**Exercise brief**
Word for word, set down every line of the entries below from the line with "of a T0. -/" to the line with "per crossing. -/", including both, and no other line.

**Exercise inputs**
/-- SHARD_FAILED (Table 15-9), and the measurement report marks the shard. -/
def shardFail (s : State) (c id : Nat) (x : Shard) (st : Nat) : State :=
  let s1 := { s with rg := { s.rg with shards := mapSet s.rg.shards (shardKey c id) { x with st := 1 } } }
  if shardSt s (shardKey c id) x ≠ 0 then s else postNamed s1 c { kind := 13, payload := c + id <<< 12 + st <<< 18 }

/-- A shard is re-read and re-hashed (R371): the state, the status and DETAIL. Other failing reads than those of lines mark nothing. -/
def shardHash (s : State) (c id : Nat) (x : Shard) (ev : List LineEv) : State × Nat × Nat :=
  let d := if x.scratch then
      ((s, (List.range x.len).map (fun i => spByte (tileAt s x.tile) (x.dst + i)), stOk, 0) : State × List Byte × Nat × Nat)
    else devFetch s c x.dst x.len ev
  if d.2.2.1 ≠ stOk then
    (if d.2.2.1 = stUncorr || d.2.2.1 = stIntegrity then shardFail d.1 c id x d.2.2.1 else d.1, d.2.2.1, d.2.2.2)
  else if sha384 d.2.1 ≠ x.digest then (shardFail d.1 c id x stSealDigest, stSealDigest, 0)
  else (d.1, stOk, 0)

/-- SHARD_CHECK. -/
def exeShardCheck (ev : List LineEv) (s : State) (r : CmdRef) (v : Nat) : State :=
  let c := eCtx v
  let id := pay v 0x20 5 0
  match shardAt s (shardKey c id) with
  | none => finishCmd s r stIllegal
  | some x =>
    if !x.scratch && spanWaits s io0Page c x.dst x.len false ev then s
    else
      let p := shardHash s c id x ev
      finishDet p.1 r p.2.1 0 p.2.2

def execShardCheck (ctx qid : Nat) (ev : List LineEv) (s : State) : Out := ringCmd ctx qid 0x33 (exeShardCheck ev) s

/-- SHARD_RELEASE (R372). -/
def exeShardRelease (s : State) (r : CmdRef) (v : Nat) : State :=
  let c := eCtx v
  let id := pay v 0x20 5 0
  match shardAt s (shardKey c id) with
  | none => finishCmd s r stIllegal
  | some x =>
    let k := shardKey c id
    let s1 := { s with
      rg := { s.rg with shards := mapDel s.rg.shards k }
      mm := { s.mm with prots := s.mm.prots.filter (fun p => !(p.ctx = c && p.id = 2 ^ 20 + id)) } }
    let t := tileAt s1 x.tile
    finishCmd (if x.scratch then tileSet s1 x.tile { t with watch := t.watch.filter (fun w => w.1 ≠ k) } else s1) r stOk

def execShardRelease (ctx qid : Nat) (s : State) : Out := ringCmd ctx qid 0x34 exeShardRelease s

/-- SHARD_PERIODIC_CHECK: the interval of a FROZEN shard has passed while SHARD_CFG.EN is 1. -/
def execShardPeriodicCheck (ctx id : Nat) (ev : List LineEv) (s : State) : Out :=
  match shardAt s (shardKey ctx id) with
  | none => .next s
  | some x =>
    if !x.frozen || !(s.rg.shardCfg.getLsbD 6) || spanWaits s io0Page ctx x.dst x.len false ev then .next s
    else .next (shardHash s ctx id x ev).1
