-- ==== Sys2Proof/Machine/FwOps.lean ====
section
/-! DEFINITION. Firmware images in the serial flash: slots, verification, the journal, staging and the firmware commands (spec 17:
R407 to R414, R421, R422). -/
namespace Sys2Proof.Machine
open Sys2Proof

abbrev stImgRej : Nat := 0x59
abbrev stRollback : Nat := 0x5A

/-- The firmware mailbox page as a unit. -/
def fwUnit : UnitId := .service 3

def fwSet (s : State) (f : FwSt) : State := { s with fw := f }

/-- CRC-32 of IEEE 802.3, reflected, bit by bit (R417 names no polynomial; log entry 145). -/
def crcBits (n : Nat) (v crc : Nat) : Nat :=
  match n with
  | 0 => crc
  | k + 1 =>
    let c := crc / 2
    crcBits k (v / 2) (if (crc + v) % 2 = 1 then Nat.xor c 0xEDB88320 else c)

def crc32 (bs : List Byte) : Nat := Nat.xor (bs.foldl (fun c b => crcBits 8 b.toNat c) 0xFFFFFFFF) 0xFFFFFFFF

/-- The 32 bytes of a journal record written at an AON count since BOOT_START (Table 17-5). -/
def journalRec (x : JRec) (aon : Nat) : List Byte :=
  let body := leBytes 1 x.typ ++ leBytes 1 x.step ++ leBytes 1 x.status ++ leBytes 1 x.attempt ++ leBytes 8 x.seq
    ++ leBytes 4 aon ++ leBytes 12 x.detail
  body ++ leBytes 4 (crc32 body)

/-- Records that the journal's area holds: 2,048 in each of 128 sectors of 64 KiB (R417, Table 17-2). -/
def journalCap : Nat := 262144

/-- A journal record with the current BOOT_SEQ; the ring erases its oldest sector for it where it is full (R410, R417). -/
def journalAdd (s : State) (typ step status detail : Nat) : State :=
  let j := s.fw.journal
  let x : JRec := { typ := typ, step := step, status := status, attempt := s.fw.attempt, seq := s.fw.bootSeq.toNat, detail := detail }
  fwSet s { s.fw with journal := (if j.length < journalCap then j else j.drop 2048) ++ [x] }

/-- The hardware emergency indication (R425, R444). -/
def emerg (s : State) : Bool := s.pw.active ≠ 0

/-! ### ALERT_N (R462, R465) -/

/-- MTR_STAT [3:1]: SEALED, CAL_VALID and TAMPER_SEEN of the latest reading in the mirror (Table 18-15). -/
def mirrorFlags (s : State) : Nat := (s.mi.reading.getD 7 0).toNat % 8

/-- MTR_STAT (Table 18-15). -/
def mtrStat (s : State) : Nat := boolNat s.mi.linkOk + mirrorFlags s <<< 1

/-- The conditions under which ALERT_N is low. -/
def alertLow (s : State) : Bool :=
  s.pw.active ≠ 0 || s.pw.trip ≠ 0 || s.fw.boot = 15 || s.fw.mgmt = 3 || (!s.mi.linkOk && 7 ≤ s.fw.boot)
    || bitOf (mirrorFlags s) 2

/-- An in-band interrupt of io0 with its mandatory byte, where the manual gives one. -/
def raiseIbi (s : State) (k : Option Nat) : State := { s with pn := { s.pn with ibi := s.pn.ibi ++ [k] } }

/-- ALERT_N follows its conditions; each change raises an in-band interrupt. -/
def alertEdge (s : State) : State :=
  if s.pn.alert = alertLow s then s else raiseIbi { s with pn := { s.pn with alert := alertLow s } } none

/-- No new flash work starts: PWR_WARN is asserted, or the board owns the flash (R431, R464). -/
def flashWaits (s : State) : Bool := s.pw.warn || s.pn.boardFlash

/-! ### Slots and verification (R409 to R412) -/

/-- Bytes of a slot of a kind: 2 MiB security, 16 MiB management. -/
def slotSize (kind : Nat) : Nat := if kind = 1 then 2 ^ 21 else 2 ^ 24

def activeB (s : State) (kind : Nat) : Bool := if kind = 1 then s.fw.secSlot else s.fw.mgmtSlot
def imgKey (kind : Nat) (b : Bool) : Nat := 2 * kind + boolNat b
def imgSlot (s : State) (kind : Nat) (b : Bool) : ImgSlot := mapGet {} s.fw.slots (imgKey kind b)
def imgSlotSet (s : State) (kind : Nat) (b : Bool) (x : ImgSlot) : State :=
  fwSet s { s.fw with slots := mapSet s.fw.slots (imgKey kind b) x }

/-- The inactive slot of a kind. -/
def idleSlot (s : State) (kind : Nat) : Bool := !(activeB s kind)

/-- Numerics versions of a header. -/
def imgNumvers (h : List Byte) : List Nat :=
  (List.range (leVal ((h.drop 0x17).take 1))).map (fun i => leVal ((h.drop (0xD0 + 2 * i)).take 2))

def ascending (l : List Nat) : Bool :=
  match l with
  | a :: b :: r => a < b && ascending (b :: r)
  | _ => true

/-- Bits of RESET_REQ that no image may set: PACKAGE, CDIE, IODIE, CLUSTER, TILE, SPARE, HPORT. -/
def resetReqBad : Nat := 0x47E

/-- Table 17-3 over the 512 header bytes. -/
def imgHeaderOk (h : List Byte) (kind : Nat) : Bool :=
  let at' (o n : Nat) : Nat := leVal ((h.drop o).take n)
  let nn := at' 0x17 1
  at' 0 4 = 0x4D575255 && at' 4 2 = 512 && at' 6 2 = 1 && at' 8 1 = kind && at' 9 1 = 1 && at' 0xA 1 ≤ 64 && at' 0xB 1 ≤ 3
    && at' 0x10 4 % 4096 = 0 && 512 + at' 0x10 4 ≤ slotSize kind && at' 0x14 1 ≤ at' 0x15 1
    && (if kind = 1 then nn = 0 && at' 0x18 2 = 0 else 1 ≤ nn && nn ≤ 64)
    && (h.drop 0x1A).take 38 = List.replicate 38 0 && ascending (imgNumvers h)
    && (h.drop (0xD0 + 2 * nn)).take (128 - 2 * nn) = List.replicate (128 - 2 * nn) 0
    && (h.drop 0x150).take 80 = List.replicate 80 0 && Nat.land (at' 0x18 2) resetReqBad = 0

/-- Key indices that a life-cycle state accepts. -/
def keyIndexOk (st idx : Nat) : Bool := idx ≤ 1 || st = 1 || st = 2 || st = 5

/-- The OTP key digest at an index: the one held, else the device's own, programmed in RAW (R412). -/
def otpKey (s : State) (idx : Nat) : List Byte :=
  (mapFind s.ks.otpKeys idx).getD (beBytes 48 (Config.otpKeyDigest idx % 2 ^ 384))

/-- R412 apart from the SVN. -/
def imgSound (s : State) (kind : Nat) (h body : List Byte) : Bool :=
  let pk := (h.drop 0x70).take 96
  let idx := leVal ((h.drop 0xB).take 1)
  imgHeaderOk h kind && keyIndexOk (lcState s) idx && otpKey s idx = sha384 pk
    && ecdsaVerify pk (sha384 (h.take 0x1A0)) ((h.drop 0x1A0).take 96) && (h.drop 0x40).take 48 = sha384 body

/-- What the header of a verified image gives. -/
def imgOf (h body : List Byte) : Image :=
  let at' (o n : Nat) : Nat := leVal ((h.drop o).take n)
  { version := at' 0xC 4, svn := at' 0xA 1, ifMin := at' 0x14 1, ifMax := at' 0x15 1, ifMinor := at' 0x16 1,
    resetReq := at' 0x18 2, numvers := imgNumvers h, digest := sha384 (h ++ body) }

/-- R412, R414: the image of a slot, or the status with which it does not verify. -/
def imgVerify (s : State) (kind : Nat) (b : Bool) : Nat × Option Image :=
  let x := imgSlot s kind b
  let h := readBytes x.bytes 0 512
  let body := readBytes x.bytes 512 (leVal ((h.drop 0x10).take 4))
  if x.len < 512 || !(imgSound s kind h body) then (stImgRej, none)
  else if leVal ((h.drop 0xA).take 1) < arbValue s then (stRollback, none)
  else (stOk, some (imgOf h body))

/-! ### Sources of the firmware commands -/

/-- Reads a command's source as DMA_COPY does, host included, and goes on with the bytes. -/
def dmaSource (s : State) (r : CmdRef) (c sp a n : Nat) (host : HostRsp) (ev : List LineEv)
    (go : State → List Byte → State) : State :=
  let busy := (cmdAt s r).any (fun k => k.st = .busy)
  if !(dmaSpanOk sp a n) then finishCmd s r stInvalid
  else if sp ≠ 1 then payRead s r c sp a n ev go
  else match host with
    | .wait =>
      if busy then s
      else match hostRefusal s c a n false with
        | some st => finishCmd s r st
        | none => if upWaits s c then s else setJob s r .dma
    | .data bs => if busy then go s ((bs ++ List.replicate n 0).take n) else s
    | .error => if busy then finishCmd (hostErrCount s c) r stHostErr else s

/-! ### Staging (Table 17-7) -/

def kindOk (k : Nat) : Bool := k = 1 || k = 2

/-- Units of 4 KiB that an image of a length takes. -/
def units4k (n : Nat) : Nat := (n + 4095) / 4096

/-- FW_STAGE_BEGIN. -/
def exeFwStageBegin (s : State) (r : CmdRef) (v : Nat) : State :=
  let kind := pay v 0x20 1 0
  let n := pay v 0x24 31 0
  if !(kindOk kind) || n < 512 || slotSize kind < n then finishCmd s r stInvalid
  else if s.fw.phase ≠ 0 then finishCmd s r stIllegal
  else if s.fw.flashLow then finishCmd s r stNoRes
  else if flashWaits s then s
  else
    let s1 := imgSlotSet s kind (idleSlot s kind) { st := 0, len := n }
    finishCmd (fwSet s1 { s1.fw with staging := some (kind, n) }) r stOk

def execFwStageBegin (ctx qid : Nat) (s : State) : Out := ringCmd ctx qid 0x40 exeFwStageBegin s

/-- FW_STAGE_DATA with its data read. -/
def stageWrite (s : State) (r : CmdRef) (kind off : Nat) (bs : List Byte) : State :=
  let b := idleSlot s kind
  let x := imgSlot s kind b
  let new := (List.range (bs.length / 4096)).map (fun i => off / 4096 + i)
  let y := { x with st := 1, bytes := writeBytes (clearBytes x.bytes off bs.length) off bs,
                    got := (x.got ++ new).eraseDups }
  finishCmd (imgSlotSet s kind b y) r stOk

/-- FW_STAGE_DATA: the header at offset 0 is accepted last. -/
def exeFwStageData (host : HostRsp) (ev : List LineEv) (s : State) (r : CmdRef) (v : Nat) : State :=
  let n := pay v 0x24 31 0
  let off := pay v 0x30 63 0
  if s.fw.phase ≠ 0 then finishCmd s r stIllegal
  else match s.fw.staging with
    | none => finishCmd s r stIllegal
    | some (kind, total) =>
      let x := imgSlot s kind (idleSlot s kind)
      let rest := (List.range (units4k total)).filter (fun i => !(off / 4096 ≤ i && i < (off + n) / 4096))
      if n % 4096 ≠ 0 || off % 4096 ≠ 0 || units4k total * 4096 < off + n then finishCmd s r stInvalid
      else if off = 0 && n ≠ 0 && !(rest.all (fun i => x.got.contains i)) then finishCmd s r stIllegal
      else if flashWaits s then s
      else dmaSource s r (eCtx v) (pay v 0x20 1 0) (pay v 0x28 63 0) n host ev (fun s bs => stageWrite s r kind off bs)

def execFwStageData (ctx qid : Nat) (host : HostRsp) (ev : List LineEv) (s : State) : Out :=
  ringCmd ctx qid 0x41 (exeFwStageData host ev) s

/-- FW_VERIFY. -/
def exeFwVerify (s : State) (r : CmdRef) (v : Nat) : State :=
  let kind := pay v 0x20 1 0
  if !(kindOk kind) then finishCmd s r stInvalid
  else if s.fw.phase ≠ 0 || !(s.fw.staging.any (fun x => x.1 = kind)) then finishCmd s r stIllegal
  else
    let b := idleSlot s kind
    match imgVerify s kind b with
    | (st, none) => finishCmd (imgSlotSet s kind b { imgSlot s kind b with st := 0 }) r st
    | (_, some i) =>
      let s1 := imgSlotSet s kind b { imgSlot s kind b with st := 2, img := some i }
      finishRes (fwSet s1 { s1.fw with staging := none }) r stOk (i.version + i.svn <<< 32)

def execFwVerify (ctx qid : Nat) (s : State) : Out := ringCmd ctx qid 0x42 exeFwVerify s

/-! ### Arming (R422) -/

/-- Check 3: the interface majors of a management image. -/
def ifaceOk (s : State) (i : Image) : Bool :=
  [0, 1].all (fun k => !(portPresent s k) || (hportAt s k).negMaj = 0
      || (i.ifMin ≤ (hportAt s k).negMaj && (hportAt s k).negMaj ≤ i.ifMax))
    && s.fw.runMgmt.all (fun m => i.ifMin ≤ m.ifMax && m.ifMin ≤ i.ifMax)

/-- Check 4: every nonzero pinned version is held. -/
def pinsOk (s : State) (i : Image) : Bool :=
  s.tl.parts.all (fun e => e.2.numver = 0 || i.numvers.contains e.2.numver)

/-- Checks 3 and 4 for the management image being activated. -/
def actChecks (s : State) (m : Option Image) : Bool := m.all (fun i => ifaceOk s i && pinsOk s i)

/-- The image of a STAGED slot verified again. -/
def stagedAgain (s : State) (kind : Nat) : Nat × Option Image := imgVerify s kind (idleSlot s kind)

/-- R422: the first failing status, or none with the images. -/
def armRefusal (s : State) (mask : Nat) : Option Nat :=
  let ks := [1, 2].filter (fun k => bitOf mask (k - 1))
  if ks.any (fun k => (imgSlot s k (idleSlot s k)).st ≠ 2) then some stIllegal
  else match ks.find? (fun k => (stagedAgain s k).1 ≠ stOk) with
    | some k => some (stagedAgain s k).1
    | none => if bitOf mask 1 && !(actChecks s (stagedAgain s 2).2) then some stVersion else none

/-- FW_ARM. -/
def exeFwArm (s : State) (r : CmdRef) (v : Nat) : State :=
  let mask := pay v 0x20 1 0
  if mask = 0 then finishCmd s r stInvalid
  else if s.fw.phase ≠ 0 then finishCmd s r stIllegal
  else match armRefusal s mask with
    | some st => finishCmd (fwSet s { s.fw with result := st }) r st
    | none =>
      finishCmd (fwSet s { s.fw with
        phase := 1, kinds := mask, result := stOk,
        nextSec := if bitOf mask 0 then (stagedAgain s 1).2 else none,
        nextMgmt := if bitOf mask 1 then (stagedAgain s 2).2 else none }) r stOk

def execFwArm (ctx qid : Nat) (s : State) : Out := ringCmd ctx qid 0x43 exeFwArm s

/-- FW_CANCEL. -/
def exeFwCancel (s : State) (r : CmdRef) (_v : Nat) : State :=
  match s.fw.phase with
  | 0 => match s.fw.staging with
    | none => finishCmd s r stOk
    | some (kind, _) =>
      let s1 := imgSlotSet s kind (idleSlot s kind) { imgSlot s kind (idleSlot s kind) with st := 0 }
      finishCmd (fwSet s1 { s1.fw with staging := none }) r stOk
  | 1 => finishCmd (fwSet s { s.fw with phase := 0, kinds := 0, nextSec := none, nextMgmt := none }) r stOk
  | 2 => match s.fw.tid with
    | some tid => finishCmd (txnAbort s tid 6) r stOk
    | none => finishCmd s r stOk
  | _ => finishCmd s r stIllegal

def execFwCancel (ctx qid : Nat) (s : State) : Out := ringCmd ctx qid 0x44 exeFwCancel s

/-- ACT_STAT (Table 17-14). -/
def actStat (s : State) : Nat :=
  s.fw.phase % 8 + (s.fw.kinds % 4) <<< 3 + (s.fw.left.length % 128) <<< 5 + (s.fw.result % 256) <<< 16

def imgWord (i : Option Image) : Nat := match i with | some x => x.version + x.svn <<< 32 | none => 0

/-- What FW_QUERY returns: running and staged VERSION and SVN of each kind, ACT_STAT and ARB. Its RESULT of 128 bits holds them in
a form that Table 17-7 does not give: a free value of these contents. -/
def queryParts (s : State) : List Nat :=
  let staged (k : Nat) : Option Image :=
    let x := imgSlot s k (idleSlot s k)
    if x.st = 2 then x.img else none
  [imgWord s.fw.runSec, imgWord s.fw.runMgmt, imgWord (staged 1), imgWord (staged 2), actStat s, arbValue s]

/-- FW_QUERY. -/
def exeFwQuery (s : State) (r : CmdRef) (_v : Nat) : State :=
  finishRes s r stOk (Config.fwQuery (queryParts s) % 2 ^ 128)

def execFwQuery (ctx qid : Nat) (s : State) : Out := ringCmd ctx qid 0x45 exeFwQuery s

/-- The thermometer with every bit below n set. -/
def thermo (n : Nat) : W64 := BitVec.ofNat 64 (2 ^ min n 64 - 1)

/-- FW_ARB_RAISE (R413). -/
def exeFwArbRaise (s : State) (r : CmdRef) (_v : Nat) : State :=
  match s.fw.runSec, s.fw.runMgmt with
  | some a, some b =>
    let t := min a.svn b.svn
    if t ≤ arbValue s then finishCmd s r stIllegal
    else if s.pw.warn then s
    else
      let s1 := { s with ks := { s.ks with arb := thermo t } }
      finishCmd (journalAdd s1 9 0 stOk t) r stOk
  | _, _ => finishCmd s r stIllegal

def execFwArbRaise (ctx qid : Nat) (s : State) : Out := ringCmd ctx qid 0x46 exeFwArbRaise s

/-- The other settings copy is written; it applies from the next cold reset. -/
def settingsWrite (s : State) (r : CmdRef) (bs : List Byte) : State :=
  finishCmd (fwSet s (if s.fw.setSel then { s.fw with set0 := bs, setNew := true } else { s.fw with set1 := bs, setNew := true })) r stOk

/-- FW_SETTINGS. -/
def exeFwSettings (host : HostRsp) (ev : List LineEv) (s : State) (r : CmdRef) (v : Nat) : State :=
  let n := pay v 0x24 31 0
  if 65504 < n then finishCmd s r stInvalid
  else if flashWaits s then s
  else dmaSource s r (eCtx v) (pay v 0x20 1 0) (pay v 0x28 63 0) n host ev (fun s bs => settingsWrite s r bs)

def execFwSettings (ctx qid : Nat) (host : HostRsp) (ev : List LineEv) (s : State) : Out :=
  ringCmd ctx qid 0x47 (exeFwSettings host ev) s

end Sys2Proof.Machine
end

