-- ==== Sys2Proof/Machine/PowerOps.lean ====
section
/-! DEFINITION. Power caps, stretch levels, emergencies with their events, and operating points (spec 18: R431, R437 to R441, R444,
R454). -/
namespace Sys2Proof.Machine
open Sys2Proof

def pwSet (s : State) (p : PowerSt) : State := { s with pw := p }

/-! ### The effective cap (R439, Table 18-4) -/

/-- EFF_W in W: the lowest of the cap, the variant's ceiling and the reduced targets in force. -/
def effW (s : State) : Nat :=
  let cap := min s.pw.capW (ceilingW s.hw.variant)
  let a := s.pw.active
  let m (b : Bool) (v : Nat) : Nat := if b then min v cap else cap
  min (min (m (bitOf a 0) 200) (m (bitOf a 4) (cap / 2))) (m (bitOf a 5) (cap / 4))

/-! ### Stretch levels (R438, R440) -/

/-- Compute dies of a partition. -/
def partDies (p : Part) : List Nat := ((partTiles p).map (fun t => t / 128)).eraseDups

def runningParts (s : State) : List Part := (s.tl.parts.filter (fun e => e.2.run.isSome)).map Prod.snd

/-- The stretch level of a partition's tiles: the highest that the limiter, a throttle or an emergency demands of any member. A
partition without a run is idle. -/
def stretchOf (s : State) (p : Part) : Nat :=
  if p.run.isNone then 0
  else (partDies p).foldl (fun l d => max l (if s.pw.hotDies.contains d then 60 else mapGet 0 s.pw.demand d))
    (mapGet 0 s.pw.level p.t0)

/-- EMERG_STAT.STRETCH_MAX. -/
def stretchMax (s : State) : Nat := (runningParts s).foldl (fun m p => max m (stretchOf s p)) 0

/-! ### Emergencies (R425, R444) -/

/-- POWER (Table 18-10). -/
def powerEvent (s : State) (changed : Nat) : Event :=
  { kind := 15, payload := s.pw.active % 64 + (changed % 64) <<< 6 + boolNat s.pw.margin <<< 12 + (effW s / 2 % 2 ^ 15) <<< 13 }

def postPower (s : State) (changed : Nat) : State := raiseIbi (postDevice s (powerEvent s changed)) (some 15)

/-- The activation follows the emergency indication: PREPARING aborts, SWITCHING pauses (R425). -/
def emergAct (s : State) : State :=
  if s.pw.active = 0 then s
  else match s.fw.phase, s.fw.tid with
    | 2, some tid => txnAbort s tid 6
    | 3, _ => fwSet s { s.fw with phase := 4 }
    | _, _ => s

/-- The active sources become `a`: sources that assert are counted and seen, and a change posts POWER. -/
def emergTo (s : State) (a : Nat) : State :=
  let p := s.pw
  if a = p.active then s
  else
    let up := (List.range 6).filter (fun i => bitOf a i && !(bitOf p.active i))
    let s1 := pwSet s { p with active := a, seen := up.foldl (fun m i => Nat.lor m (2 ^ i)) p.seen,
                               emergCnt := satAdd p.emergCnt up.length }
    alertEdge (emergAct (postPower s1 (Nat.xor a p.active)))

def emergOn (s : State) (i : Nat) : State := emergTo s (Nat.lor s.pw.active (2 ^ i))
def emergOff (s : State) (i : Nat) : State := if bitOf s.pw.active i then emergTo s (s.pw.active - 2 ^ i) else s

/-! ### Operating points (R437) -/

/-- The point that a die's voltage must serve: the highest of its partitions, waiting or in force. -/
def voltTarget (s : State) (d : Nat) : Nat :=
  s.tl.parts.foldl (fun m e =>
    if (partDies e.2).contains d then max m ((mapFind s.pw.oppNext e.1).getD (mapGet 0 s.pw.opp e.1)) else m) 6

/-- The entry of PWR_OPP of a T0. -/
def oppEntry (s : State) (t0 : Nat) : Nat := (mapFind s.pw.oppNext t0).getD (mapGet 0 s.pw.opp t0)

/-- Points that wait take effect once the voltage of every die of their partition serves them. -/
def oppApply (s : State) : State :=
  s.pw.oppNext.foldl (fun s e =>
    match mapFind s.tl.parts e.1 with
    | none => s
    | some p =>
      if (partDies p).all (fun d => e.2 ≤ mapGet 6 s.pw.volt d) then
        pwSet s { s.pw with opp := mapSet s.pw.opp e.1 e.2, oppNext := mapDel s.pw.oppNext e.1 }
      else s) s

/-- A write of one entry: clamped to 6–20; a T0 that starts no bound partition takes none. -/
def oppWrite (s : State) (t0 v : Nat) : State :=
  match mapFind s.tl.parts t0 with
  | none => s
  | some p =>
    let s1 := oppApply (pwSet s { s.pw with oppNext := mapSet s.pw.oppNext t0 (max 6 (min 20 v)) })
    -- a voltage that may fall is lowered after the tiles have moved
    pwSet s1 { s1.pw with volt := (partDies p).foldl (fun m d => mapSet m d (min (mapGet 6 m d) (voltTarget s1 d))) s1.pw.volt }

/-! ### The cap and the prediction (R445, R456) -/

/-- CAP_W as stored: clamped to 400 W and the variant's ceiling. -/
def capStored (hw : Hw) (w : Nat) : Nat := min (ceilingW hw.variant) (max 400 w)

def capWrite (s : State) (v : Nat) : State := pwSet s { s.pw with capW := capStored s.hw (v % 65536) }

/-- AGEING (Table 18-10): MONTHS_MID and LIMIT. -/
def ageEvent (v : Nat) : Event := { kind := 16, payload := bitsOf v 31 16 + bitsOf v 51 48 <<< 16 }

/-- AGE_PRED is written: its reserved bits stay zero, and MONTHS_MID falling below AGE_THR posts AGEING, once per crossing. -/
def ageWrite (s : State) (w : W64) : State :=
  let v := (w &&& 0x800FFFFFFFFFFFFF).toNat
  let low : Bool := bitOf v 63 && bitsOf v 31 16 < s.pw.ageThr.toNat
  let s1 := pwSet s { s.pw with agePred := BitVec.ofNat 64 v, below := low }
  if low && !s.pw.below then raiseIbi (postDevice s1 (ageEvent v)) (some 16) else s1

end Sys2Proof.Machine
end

**Finished exercise**
/-- The entry of PWR_OPP of a T0. -/
def oppEntry (s : State) (t0 : Nat) : Nat := (mapFind s.pw.oppNext t0).getD (mapGet 0 s.pw.opp t0)

/-- Points that wait take effect once the voltage of every die of their partition serves them. -/
def oppApply (s : State) : State :=
  s.pw.oppNext.foldl (fun s e =>
    match mapFind s.tl.parts e.1 with
    | none => s
    | some p =>
      if (partDies p).all (fun d => e.2 ≤ mapGet 6 s.pw.volt d) then
        pwSet s { s.pw with opp := mapSet s.pw.opp e.1 e.2, oppNext := mapDel s.pw.oppNext e.1 }
      else s) s

/-- A write of one entry: clamped to 6–20; a T0 that starts no bound partition takes none. -/
def oppWrite (s : State) (t0 v : Nat) : State :=
  match mapFind s.tl.parts t0 with
  | none => s
  | some p =>
    let s1 := oppApply (pwSet s { s.pw with oppNext := mapSet s.pw.oppNext t0 (max 6 (min 20 v)) })
    -- a voltage that may fall is lowered after the tiles have moved
    pwSet s1 { s1.pw with volt := (partDies p).foldl (fun m d => mapSet m d (min (mapGet 6 m d) (voltTarget s1 d))) s1.pw.volt }

/-! ### The cap and the prediction (R445, R456) -/

/-- CAP_W as stored: clamped to 400 W and the variant's ceiling. -/
def capStored (hw : Hw) (w : Nat) : Nat := min (ceilingW hw.variant) (max 400 w)

def capWrite (s : State) (v : Nat) : State := pwSet s { s.pw with capW := capStored s.hw (v % 65536) }

/-- AGEING (Table 18-10): MONTHS_MID and LIMIT. -/
def ageEvent (v : Nat) : Event := { kind := 16, payload := bitsOf v 31 16 + bitsOf v 51 48 <<< 16 }

/-- AGE_PRED is written: its reserved bits stay zero, and MONTHS_MID falling below AGE_THR posts AGEING, once per crossing. -/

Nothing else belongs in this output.